Ekmek ve Gül ile tanışmamız maalesef üzücü bir olaya dayanıyor. Yakın zamanda meydana gelen İkbal ve Ayşenur isimli kız kardeşlerimizin ölümlerinden sonra sesimizi duyurmak adına yapılan bir yürüyüşe katılmayı amaçladık ama yürüyüşe geç kalmıştık. Etrafta ne yapabiliriz diye düşünerek yürürken Eskişehir Ekmek ve Gül Grubu’ndan birkaç arkadaşımıza denk geldik ve dergi çok ilgi çekici durduğu için bunun ne olduğunu sorduk, onlar da bize anlattılar. Ekmek ve Gül'ün amacı o kadar kalbimize dokundu, içinde olmamız gerektiğini hissettirdi ki dahil olmak istediğimizi söyledik. Buluşmak için plan yaptık. İlk buluşmamızdan çıktıktan sonra kendi aramızda konuşurken sürekli gündem takibinde olmamıza rağmen aslında ülkedeki olayların sadece bir kısmını bildiğimizin farkına vardık. Yaptığımız toplantı sayesinde haberimiz olmayan birçok durumu öğrendik ve bunlarla ilgili ne yapabileceğimiz hakkında hep beraber konuştuk. Aslında tüm gerçekler yüzüne vurulunca insan afallıyor ama bu afallamadan sonra daha çok çabalama, bir şeyler için direnme isteği yükseliyor içinde.
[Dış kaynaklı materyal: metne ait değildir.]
@[simp] theorem powerFail_sound {qs : List Instr} (s : State) (ho : Sound qs s) : Sound qs (powerFail s) := by
  unfold powerFail; simp (maxDischargeDepth := 20) [ho]

@[simp] theorem unseated_sound {qs : List Instr} (s : State) (ho : Sound qs s) : Sound qs (unseated s) := by
  unfold unseated; simp (maxDischargeDepth := 20) [ho]

@[simp] theorem tempWarning_sound {qs : List Instr} (junction : Half) (s : State) (ho : Sound qs s) : Sound qs (tempWarning junction s) := by
  unfold tempWarning; simp (maxDischargeDepth := 20) [ho]

@[simp] theorem overTemperature_sound {qs : List Instr} (junction : Half) (s : State) (ho : Sound qs s) : Sound qs (overTemperature junction s) := by
  unfold overTemperature; simp (maxDischargeDepth := 20) [ho]

@[simp] theorem serviceBegins_sound {qs : List Instr} (s : State) (ho : Sound qs s) : Sound qs (serviceBegins s) := by
  unfold serviceBegins; simp (maxDischargeDepth := 20) [ho]

@[simp] theorem serviceEnds_sound {qs : List Instr} (s : State) (ho : Sound qs s) : Sound qs (serviceEnds s) := by
  unfold serviceEnds; simp (maxDischargeDepth := 20) [ho]

@[simp] theorem keyChange_sound {qs : List Instr} (pos : KeyPos) (s : State) (ho : Sound qs s) : Sound qs (keyChange pos s) := by
  unfold keyChange; simp (maxDischargeDepth := 20) [ho]

@[simp] theorem eject_sound {qs : List Instr} (opened : Bool) (s : State) (ho : Sound qs s) : Sound qs (eject opened s) := by
  unfold eject; simp (maxDischargeDepth := 20) [ho]

@[simp] theorem execKeyswitchChange_sound {qs : List Instr} (pos : KeyPos) (s : State) (ho : Sound qs s) : Gives qs (execKeyswitchChange pos s) := by
  unfold execKeyswitchChange; simp (maxDischargeDepth := 20) [ho]

@[simp] theorem execUnseated_sound {qs : List Instr} (s : State) (ho : Sound qs s) : Gives qs (execUnseated s) := by
  unfold execUnseated; simp (maxDischargeDepth := 20) [ho]

@[simp] theorem execFeedStateChange_sound {qs : List Instr} (feedB : Bool) (st : Feed) (mv10 : Half) (s : State) (ho : Sound qs s) : Gives qs (execFeedStateChange feedB st mv10 s) := by
  unfold execFeedStateChange; simp (maxDischargeDepth := 20) [ho]

@[simp] theorem execPowerFail_sound {qs : List Instr} (s : State) (ho : Sound qs s) : Gives qs (execPowerFail s) := by
  unfold execPowerFail; simp (maxDischargeDepth := 20) [ho]

@[simp] theorem execEject_sound {qs : List Instr} (opened : Bool) (s : State) (ho : Sound qs s) : Gives qs (execEject opened s) := by
  unfold execEject; simp (maxDischargeDepth := 20) [ho]

@[simp] theorem execTempWarning_sound {qs : List Instr} (junction : Half) (s : State) (ho : Sound qs s) : Gives qs (execTempWarning junction s) := by
  unfold execTempWarning; simp (maxDischargeDepth := 20) [ho]

@[simp] theorem execOverTemperature_sound {qs : List Instr} (junction : Half) (s : State) (ho : Sound qs s) : Gives qs (execOverTemperature junction s) := by
  unfold execOverTemperature; simp (maxDischargeDepth := 20) [ho]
YALNIZ OLMADIĞIMIZI FARK ETTİK
İlk toplantımız bittikten sonra daha bilinçli olmanın ve bu yolda yalnız olmadığımızın farkına varmanın verdiği güven ve güç hissini tarif edemeyiz. Ülkenin dört bir yanında bizim gibi bir şeyler için çabalayan insanların olduğunu bilmek, yeniden umutlarımızın yeşermeye başlaması için bir sebep oldu. Kadınların yıllardır birlik içinde sürdürdüğü Ekmek ve Gül sadece bir topluluk değil, kadınlar için güvenle kendini anlatabilme şansı, yanına arkadaş ve yoluna yoldaş bulabildiği bir yer aslında. Bizimle olmak isteyen ama gerek ailesi gerek baskılardan dolayı katılamayan daha birçok kadın var ama biz onlar için de bu direnişi sürdüreceğiz. Yolun ne kadar taşlı veya engebeli olduğu önemli değil, biz o taşları ezerek yürümeye devam edeceğiz. Kadın hakları, ırkçılık, LGBTQ+ bireylerin hakları, çocukların korunması gibi daha birçok önemli konu üstünde durarak beraber bu sorunların üstesinden gelmeye çabalıyoruz ve çabalamaya devam edeceğiz. Bu çabamızı okullarımızda kurduğumuz kulüplerimiz ile de göstermeyi hedefliyoruz. Okul kulübümüz ve dergimizin birçok insana ilham olması ve güven vermesi, kendilerini yalnız hissetmemeleri için olabildiğince insana ulaşmasını hedefliyoruz. Biz birlik oldukça, yere güçlü bastıkça tüm taşlar kuma dönüşür ayağımızın altında. Umarız bizim gibi daha birçok insan Ekmek ve Gül'ü keşfeder ve daha bilinçli bireyler olup birlikten doğan güçle neler yapılabileceğini görürler.
Fotoğraf: Ekmek ve Gül
- EN SON
- ÇOK OKUNAN
- ÖNERİLEN
Editörden
Bültenimize abone olun!
E-posta listesine kayıt oldunuz.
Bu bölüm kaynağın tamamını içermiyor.